The problem of harmful heavy metal pollution in tea is mainly reflected in the excessive standards of Cu and Pb elements, and the national standard (GB 9579) has formulated strict limit standards for heavy metal elements such as Cu and Pb. The Tea Research Institute of China Academy of Agriculture measured the heavy metal content in tea in 20 provinces and cities in mainland China, and the results showed that black tea had a high Pb content, while the Pb content in green tea and oolong tea was relatively low.
For the detection of heavy metal content in tea, FS atomic fluorescence method, FAAS, GAAS atomic absorption method, electrochemical method, ICP, ICP_MS atomic emission spectrometry are more traditional heavy metal element determination methods, and the results are accurate, but the relative detection cost is high. In order to improve the speed and accuracy of detection, microwave digestion technology has been widely used in sample pretreatment, and acid extraction technology has gradually received attention, and extensive research has been carried out among scholars at home and abroad.
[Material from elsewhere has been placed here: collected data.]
-- ==== Sys2Proof/Laws/State.lean ====
section
/-! SUPPORT. Small laws of the register and record operations of State: what each update leaves in every field, fields read
after a write, and the byte order of a stored number. -/
namespace Sys2Proof.Machine
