-- ==== Sys2Proof/Tests/Slice0.lean ====
section
/-! SUPPORT. Tests: an ill-formed term for each check of WellFormed, worked examples of the spec, and for each statement with
hypotheses a state and operands that meet them all (one conjunct a clause). -/
namespace Sys2Proof.Machine
section
set_option Elab.async false
set_option linter.unusedVariables false

/-- Whether an outcome is a next state. -/
def answers (o : Host.Outcome State Fault Refusal) : Bool := match o with | .next _ => true | _ => false

/-! ### Ill-formed terms that WellFormed refuses, each beside a well-formed one -/

theorem test_wf_hostRead : (Instr.hostRead 0 0 0 0 []).wf = false ∧ (Instr.hostRead 0 0 1025 0 []).wf = false ∧
    (Instr.hostRead 0 0 1024 0 []).wf = true := by decide +kernel
theorem test_wf_hostReadCrc : (Instr.hostReadCrc 0 0 0 0 []).wf = false ∧ (Instr.hostReadCrc 0 0 1 0 []).wf = true := by
  decide +kernel
theorem test_wf_hostWrite : (Instr.hostWrite 0 0 [] 0).wf = false ∧ (Instr.hostWrite 0 0 [0#32] 0).wf = true := by decide +kernel
theorem test_wf_hostWriteCrc : (Instr.hostWriteCrc 0 0 [] 0 0).wf = false ∧ (Instr.hostWriteCrc 0 0 [0#32] 0 0).wf = true := by
  decide +kernel
theorem test_wf_frameArrival : (Instr.frameArrival 0 { prim := [1] }).wf = false ∧
    (Instr.frameArrival 0 { prim := List.replicate 128 1, comp := List.replicate 32 1, beat := 65536 }).wf = false ∧
    (Instr.frameArrival 0 { prim := List.replicate 128 1, comp := List.replicate 32 1 }).wf = true := by decide +kernel
theorem test_wf_laneTempSample : (Instr.laneTempSample [1, 2, 3] [1, 2, 3, 4] 0 0).wf = false ∧
    (Instr.laneTempSample [1, 2, 3, 4] [1, 2, 3, 4] 0 0).wf = true := by decide +kernel
theorem test_wf_beat : (Instr.beat { aux := 2 ^ 24 }).wf = false := by decide +kernel
theorem test_wf_testPulse : (Instr.testPulse 0 true 65536).wf = false ∧ (Instr.testPulse 0 true 65535).wf = true := by decide +kernel
theorem test_wf_bezelRailResume : (Instr.bezelRailResume [1]).wf = false ∧ (Instr.bezelRailResume [1, 2, 3, 4]).wf = true := by
  decide +kernel
theorem test_wf_statusFrame : (Instr.statusFrame 0 0 []).wf = false ∧ (Instr.statusFrame 0 0 (List.replicate 16 0)).wf = true := by
  decide +kernel
theorem test_wf_pilotPeriodStart : (Instr.pilotPeriodStart 0 0 0 10001).wf = false ∧ (Instr.pilotPeriodStart 0 0 0 10000).wf = true := by
  decide +kernel
theorem test_wf_slacParamReq : (Instr.slacParamReq 0 [(0, 1), (0, 2)]).wf = false ∧ (Instr.slacParamReq 0 [(0, 1), (1, 2)]).wf = true := by
  decide +kernel
theorem test_wf_complicationPost : (Instr.complicationPost 0 0 0 0 0).wf = false ∧ (Instr.complicationPost 0 0 1 0 0).wf = true := by
  decide +kernel

/-! ### Machines for the tests -/

/-- A machine in a global state at beat t (1 and up), its generator counting beats, both lanes serving. -/
def at_ (g t : Nat) : State :=
  let s := (State.reset.put GLB_STATE_STATE g).put RED_STATUS_LA_STATE 6
  let s := ((s.put RED_STATUS_LB_STATE 6).wrN A_ESC_BEATNO_LO (t - 1)).wrN A_ESC_BEATNO_HI ((t - 1) / 2 ^ 32)
  { s with esc := { s.esc with gen := 2 }, glb := { s.glb with lifecycle := 1 } }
In order to seek the best determination conditions for acid extraction technology, the extraction reagent concentration, reagent temperature, tea and reagent reaction time and other factors were analyzed in the tea extraction process, and the optimal reaction conditions were obtained to achieve the purpose of improving extraction efficiency and rapid detection.
Sample and extraction reagent selection
Experimental sample: ordinary tea. Source: Market random purchase. Extraction reagent: hydrochloric acid (0.5~2.0mol/L, where the step size is 0.5). Source: High concentration of pure hydrochloric acid plus pure water. Standard copper solution: 1100μg/ml, National Iron and Steel Materials Testing Center, Iron and Steel Research Institute, 50, 90, standard copper solution prepared with high-purity water. Standard lead solution: 1100μg/ml, National Iron and Steel Materials Testing Center of the General Institute of Iron and Steel Research, prepared with high-purity water to prepare 50, 90, standard lead solution.
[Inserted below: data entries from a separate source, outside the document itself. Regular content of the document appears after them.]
-- ==== Sys2Proof/Word.lean ====
section
/-! DEFINITION. The two widths of the block: a byte (R52) and a port word (R71). Bit 0 is the least significant (R14). -/

namespace Sys2Proof

/-- A word of a port (R71), and the width of the host result register (R36). -/
abbrev Word := BitVec 32

/-- What one slot of a ring, one data register or one frame holds (R52, C4). -/
abbrev Byte := BitVec 8

end Sys2Proof
end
Graphite furnace atomization instrument, with flame atomization, 85-185 atomic absorption spectrophotometer, Zeeman effect clasp background method.
Table 1
The tea leaves are configured into solvents according to the ratio of raw materials and acids 1:9, and they are fully reacted under specific temperature and time conditions, separated by centrifugal precipitation technology, and the supernatant is obtained, at which time the heavy metal elements in the tea are basically dissolved in the supernatant, and finally the content of heavy metals in the supernatant is quantitatively determined by graphite furnace atomic spectrophotometer.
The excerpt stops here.